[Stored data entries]
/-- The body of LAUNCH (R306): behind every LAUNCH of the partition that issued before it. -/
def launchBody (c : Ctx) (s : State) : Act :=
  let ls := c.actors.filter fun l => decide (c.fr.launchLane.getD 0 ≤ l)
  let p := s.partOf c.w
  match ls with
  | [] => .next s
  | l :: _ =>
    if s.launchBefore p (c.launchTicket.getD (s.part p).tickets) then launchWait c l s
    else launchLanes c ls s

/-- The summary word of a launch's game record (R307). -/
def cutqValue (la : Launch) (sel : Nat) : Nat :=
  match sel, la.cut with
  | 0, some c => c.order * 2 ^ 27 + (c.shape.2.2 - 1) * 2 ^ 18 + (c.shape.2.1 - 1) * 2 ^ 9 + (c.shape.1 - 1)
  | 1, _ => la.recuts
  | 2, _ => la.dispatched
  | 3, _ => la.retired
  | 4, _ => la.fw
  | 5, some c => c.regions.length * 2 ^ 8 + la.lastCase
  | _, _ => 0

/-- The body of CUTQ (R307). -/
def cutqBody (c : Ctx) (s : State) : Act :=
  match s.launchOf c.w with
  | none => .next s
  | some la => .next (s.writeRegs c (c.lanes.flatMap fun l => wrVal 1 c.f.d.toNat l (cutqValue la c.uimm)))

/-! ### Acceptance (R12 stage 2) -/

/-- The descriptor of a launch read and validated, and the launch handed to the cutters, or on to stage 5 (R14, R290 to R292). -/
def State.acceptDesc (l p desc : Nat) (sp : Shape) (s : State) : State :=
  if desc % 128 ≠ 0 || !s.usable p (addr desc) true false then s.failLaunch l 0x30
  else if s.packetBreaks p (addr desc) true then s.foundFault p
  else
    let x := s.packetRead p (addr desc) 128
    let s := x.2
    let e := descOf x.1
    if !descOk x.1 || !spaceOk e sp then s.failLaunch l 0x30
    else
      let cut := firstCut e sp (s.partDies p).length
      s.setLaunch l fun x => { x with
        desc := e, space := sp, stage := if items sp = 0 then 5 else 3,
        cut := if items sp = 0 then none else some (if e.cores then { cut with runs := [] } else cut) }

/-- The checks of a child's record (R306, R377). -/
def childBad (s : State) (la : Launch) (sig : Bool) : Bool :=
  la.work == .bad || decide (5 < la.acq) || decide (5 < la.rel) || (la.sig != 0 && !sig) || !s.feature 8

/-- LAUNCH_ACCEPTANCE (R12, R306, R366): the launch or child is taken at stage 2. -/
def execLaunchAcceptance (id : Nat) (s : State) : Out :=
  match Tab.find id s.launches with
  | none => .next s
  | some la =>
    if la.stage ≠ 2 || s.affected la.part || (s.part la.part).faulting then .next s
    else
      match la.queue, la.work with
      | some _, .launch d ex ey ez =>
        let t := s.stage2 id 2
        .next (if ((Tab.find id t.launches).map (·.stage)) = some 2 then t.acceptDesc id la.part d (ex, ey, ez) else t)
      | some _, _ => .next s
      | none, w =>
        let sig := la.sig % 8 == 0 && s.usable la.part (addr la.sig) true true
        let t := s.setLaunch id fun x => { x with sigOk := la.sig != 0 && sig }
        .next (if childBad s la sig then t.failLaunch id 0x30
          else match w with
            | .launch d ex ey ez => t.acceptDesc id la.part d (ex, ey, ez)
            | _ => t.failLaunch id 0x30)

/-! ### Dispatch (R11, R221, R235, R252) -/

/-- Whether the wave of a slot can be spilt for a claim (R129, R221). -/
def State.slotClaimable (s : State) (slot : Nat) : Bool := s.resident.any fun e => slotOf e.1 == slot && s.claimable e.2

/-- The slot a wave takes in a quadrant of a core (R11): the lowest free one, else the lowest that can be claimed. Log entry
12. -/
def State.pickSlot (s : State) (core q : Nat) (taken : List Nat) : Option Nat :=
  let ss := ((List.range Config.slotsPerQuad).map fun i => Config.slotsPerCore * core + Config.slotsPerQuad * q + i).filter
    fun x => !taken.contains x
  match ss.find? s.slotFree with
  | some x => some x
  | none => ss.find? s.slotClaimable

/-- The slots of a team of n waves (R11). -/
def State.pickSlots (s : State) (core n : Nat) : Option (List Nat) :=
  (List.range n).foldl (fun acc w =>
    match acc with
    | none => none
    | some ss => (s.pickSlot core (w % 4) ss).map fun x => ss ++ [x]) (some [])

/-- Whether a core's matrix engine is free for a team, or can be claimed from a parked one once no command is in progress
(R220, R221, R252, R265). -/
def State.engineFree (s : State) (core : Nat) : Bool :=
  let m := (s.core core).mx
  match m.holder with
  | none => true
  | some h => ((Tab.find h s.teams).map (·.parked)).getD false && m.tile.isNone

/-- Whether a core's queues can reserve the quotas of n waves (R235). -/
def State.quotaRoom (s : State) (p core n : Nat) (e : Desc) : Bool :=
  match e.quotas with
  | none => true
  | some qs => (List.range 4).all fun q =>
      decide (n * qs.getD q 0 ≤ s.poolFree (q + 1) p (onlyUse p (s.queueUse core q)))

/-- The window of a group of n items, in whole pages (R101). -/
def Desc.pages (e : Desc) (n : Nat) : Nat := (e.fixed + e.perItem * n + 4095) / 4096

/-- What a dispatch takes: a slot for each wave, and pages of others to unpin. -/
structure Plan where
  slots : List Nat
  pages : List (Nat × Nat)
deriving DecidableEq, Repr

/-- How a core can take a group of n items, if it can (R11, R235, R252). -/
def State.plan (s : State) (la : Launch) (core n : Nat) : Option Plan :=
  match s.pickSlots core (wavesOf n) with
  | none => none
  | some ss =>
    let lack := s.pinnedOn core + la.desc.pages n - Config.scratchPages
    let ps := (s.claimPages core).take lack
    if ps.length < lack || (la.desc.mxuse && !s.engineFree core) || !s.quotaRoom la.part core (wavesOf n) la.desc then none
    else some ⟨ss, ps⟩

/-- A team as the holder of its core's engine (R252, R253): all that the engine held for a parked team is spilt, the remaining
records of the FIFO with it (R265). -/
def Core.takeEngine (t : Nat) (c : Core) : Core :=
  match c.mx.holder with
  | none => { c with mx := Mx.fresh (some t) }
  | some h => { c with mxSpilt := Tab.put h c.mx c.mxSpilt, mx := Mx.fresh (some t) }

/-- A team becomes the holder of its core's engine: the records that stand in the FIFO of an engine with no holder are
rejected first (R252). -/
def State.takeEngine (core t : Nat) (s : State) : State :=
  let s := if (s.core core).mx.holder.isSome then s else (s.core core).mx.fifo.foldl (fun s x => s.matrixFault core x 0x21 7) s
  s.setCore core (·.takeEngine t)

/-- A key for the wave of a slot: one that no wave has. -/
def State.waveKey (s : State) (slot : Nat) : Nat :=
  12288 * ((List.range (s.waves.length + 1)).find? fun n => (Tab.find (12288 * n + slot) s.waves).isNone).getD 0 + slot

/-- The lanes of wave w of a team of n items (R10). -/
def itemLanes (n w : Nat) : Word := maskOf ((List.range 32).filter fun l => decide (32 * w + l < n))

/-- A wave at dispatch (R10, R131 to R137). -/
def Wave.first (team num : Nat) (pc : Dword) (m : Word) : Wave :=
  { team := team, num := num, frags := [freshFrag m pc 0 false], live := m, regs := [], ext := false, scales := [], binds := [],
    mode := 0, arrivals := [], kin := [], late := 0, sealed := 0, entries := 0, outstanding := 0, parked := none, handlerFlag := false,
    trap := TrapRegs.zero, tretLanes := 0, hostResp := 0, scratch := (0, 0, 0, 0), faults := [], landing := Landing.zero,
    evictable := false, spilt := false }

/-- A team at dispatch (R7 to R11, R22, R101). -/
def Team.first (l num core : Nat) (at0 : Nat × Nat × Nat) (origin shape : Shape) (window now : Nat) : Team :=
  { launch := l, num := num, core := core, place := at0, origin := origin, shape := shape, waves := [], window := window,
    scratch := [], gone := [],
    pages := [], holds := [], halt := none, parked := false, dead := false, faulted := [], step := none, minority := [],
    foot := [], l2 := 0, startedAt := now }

* Exercise brief
Only one stretch of the records above is wanted: the lines between the one holding "pages (R101). -/" and the one holding "let s := if", inclusive, reproduced exactly.

* Task result
/-- The window of a group of n items, in whole pages (R101). -/
def Desc.pages (e : Desc) (n : Nat) : Nat := (e.fixed + e.perItem * n + 4095) / 4096

/-- What a dispatch takes: a slot for each wave, and pages of others to unpin. -/
structure Plan where
  slots : List Nat
  pages : List (Nat × Nat)
deriving DecidableEq, Repr

/-- How a core can take a group of n items, if it can (R11, R235, R252). -/
def State.plan (s : State) (la : Launch) (core n : Nat) : Option Plan :=
  match s.pickSlots core (wavesOf n) with
  | none => none
  | some ss =>
    let lack := s.pinnedOn core + la.desc.pages n - Config.scratchPages
    let ps := (s.claimPages core).take lack
    if ps.length < lack || (la.desc.mxuse && !s.engineFree core) || !s.quotaRoom la.part core (wavesOf n) la.desc then none
    else some ⟨ss, ps⟩

/-- A team as the holder of its core's engine (R252, R253): all that the engine held for a parked team is spilt, the remaining
records of the FIFO with it (R265). -/
def Core.takeEngine (t : Nat) (c : Core) : Core :=
  match c.mx.holder with
  | none => { c with mx := Mx.fresh (some t) }
  | some h => { c with mxSpilt := Tab.put h c.mx c.mxSpilt, mx := Mx.fresh (some t) }

/-- A team becomes the holder of its core's engine: the records that stand in the FIFO of an engine with no holder are
rejected first (R252). -/
def State.takeEngine (core t : Nat) (s : State) : State :=
  let s := if (s.core core).mx.holder.isSome then s else (s.core core).mx.fifo.foldl (fun s x => s.matrixFault core x 0x21 7) s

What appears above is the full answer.